Collected data:
-- ==== Sys2Proof/Machine/Matrix.lean ====
section
/-!
DEFINITION. The matrix engine (22_matrix R338 to R363; 06_numbers R118, R119): reservations, tile fetch, gangs, the rendezvous latch,
MMA and MMAQ.
-/
namespace Sys2Proof.Machine

/-! ## Reservation records (R341) -/

/-- FMT. -/
def recFmt (r : BitVec 128) : Nat := field r.toNat 0 4
/-- ROLE. -/
def recRole (r : BitVec 128) : Nat := field r.toNat 6 1
/-- LEN in bytes. -/
def recLen (r : BitVec 128) : Nat := 256 * field r.toNat 32 11
/-- BLK in elements. -/
def recBlk (r : BitVec 128) : Nat := 32 * 2 ^ field r.toNat 4 2
/-- NBLK. -/
def recNblk (r : BitVec 128) : Nat := field r.toNat 100 12
/-- SCOFF. -/
def recScoff (r : BitVec 128) : Nat := field r.toNat 64 18
/-- ZPOFF. -/
def recZpoff (r : BitVec 128) : Nat := field r.toNat 82 18
/-- XV. -/
def recXv (r : BitVec 128) : BitVec 16 := BitVec.ofNat 16 (field r.toNat 16 16)
/-- Quantized formats. -/
def fmtQuant (f : Nat) : Bool := f == 9 || f == 10

/-- The record keeps R341, and names no Q format as an A operand (R342). -/
def recordOk (r : BitVec 128) : Bool :=
  let x := r.toNat
  let q := fmtQuant (recFmt r)
  field x 112 16 == 0 && field x 43 21 == 0 && field x 7 9 == 0 && decide (recFmt r ≤ 10)
    && decide (1 ≤ field x 32 11) && decide (field x 32 11 ≤ 1024)
    && (if q then decide (1 ≤ recNblk r) && recScoff r % 2 == 0 && decide (field x 4 2 ≤ 2)
        else recNblk r == 0 && recScoff r == 0 && recZpoff r == 0 && field x 4 2 == 0)
    && (recFmt r == 6 || field x 16 16 == 0) && !(recRole r == 0 && q)

/-- Bits of an element. -/
def fmtBits (f : Nat) : Nat := if f = 0 then 64 else if f = 1 then 32 else if f ≤ 3 then 16 else if f = 6 || f = 8 || f = 10 then 4 else 8
/-- Depth of a word for a B format (R341). -/
def fmtDepth (f : Nat) : Nat := if f = 0 then 4 else if f = 1 then 8 else if f ≤ 3 then 16 else if f = 6 || f = 8 || f = 10 then 64 else 32
/-- The unit bit of R27 that a format needs. -/
def fmtUnit (f : Nat) : Nat := if f ≤ 1 then 2 else 3
/-- Accumulator registers of a word (R352). -/
def accRegs (f : Nat) : Nat := if f = 0 then 32 else 16

/-- A team's reservation. -/
def Team.reservation? (t : Team) (n : Nat) : Option Reservation := t.reservations.find? fun r => r.num == n
/-- The reservations of a core: those of its resident teams. -/
def State.reservationsOn (s : State) (core : Nat) : List Reservation :=
  (s.teams.filter fun t => t.core == core && t.state == .resident).flatMap (·.reservations)
/-- Bases at which a run of n bytes is free (R342). -/
def State.freeRuns (s : State) (core n : Nat) : List Nat :=
  let used := s.reservationsOn core
  ((List.range (Config.operandBuffer / 256)).map (256 * ·)).filter fun b =>
    decide (b + n ≤ Config.operandBuffer) && used.all fun r => decide (b + n ≤ r.base) || decide (r.base + r.len ≤ b)

/-! ## Issue -/

/-- The core has a matrix unit (R338). -/
def State.hasMatrix (s : State) (core : Nat) : Bool := s.hasUnit core 2 || s.hasUnit core 3

/-- An MMX word: it counts for every non-exited lane and acts for the owner of the group's slot (R338, R228). -/
def Ctx.startMx (c : Ctx) (kind : OpKind) (ctr : Nat) (parts : List Part) (regs sregs : List Nat) (f : Group → Group := id) : State :=
  let lanes := c.g.alive
  c.startWith { kind := kind, ctr := ctr, lanes := lanes, parts := parts, mx := true, team := some c.g.owner,
                dests := lanes.flatMap fun l => regs.map fun r => (l, r), sdests := sregs }
    fun _ g => c.advanceGroup (f g) 1 1

/-- It is a GANG. -/
def Op.isGang (o : Op) : Bool :=
  match o.kind with
  | .gang _ => true
  | _ => false

/-- SIZE and MEMBERS that a GANG of that value gives %gang (R348). -/
def gangValue (v : DWord) : DWord :=
  let n := field v.toNat 36 3
  if n = 0 then 0 else BitVec.ofNat 64 (n * 2 ^ 36 + v.toNat % 2 ^ (6 * n))

/-- The gang that the latest GANG of a group in program order names, which need not have completed (R349). -/
def State.namedGang (s : State) (g : Group) : DWord :=
  match (s.ops.filter fun o => o.gid == g.gid && o.isGang).getLast? with
  | some o => (match o.kind with | .gang v => gangValue v | _ => g.gang)
  | none => g.gang

/-- GANG: the words that follow it count anew; the gang it leaves is remembered (R348 to R350). -/
def execGang (o : ArgsMB) (s : State) : Host.Outcome State Fault Refusal :=
  s.joined none { sr := [o.base] } fun c =>
    c.counted o.ctr c.g.alive <|
    let old := s.namedGang c.g
    c.startMx (.gang (c.s1 o.base)) o.ctr [] [] [] fun g =>
      { g with mmaCount := 0, former := if field old.toNat 36 3 = 0 then g.former else (old, g.mmaCount) :: g.former }

/-- OBRES (R342). -/
def execObres (o : ArgsMTB) (s : State) : Host.Outcome State Fault Refusal :=
  s.joined none { sr := pairOf o.base, sw := pairOf o.t } fun c =>
    c.counted o.ctr c.g.alive <|
    c.startMx (.obres (c.s1 (o.base + 1) 1 ++ c.s1 o.base) o.t) o.ctr [] [] (pairOf o.t)

/-- OBREL: a reservation that the team does not hold ends the group (R343). -/
def execObrel (o : ArgsMB) (s : State) : Host.Outcome State Fault Refusal :=
  s.joined none { sr := [o.base] } fun c =>
    c.counted o.ctr c.g.alive <|
    let n := field (c.s1 o.base).toNat 0 4
    if ((s.team? c.g.owner).bind fun t => t.reservation? n).isNone then s.killGroup c.g.gid 0x0E
    else c.startMx (.obrel n) o.ctr [] [] []

/-- The pieces of a tile fetch, one for each granule: source and place in the range (R345). -/
def tileParts (va st rows rb doff : Nat) : List Part :=
  let l := (List.range rows).flatMap fun i =>
    (List.range (rb / 16)).map fun k => ((va + i * st + 16 * k) % 2 ^ 64, doff + i * rb + 16 * k)
  l.zipIdx.map fun ((a, d), i) => { Part.new i a 16 with addr2 := d }

/-- TFETCH (R344, R345). -/
def execTfetch (o : ArgsM) (s : State) : Host.Outcome State Fault Refusal :=
  s.joined none { sr := [o.t, o.base, o.idx] } fun c =>
    c.counted o.ctr c.g.alive <|
    let va := (c.s1 o.t).toNat
    let k := (c.s1 o.base 1).toNat
    let st := (c.s1 o.idx 2).toNat
    let rb := 32 * field k 36 8
    let rows := field k 24 12
    let doff := field k 6 18
    let res := field k 0 4
    if va % 32 ≠ 0 || st % 32 ≠ 0 then s.killGroup c.g.gid 0x06 { vaddr := va, acc := 5 }
    else
      match (s.team? c.g.owner).bind fun t => t.reservation? res with
      | none => s.killGroup c.g.gid 0x0E
      | some r =>
        if rb = 0 || doff % 32 ≠ 0 || r.len < doff + rows * rb then s.killGroup c.g.gid 0x0E
        else c.startMx (.tfetch res) o.ctr (tileParts va st rows rb doff) [] []

/-- The format of the B range that a control word names, as it stands; where none is held, one of 16 registers or one of 32, which is a free choice (R356;
log entry 77, DESIGN CHOICE). -/
def State.bFormat (s : State) (tid control : Nat) : Nat :=
  (((s.team? tid).bind fun t => t.reservation? (field control 4 4)).map fun r => recFmt r.record).getD
    (if Config.freeBit s.serial tid 44 then 0 else 1)

/-- The matrix word whose result a lane's accumulator register is to hold, where the register is pending on one (R356). -/
def State.producer (s : State) (l : Lane) (r : Nat) : Option Nat :=
  (l.pend.filter fun p => p.reg == r && p.mx && (s.op? p.op).isSome).getLast?.map (·.op)

/-- The accumulator registers of a matrix word that become pending on it, and those that it reads at issue (R352, R356): 16 for a quantized word; as the B range's
format has it for another; and where no such range is held at issue, all 32 are read, since the range may hold F64 when the word is released. -/
def State.accumulators (s : State) (tid : Nat) (quant : Bool) (t control : Nat) : List Nat × List Nat :=
  if quant then (regsFrom t 16, regsFrom t 16)
  else
    let n := accRegs (s.bFormat tid control)
    (regsFrom t n, regsFrom t (if ((s.team? tid).bind fun tm => tm.reservation? (field control 4 4)).isSome then n else 32))

/-- A matrix multiply issues: it reads its accumulators, but for those that wait for an earlier matrix word (R356), and goes to the latch
(R349). -/
def State.mmaWord (s : State) (o : ArgsMTB) (quant : Bool) : Host.Outcome State Fault Refusal :=
  s.joined none { sr := [o.base] } fun c =>
    c.counted o.ctr c.g.alive <|
    let control := c.s1 o.base
    let (dests, reads) := s.accumulators c.g.owner quant o.t control.toNat
    let regs := dests.filter (· < c.g.alloc)
    if s.checkedOf c.g && c.violates { vr := regs, mx := true } then s.killGroup c.g.gid 0x04
    else
      let parts := c.g.alive.flatMap fun l => (reads.filter (· < c.g.alloc)).map fun r =>
        let from_ := s.producer (c.g.lane l) r
        { Part.new l r (if from_.isSome then 1 else 0) ((c.v l r 3).setWidth 128) (BitVec.ofNat 128 (from_.getD 0)) with addr2 := o.t }
      c.startMx (.mma quant o.t control (c.g.mmaCount + 1)) o.ctr parts regs [] fun g => { g with mmaCount := g.mmaCount + 1 }

/-- MMA (R353). -/
def execMma (o : ArgsMTB) (s : State) : Host.Outcome State Fault Refusal := s.mmaWord o false

/-- MMAQ (R354). -/
def execMmaq (o : ArgsMTB) (s : State) : Host.Outcome State Fault Refusal := s.mmaWord o true

/-- A clear of n accumulator registers (R357). -/
def State.acczWord (s : State) (o : ArgsMT) (n : Nat) : Host.Outcome State Fault Refusal :=
  s.joined none {} fun c =>
    c.counted o.ctr c.g.alive <|
    let regs := regsFrom o.t n
    if s.checkedOf c.g && c.violates { vr := regs, vw := regs, mx := true } then s.killGroup c.g.gid 0x04
    else c.startMx (.accz o.t n) o.ctr [] regs []

/-- ACCZ (R357). -/
def execAccz (o : ArgsMT) (s : State) : Host.Outcome State Fault Refusal := s.acczWord o 16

What to work on:
Set down the lines from the one with "registers (R357). -/" through the end of the data above. Keep each exactly as written and add no other line.

Written response:
/-- A clear of n accumulator registers (R357). -/
def State.acczWord (s : State) (o : ArgsMT) (n : Nat) : Host.Outcome State Fault Refusal :=
  s.joined none {} fun c =>
    c.counted o.ctr c.g.alive <|
    let regs := regsFrom o.t n
    if s.checkedOf c.g && c.violates { vr := regs, vw := regs, mx := true } then s.killGroup c.g.gid 0x04
    else c.startMx (.accz o.t n) o.ctr [] regs []

/-- ACCZ (R357). -/
def execAccz (o : ArgsMT) (s : State) : Host.Outcome State Fault Refusal := s.acczWord o 16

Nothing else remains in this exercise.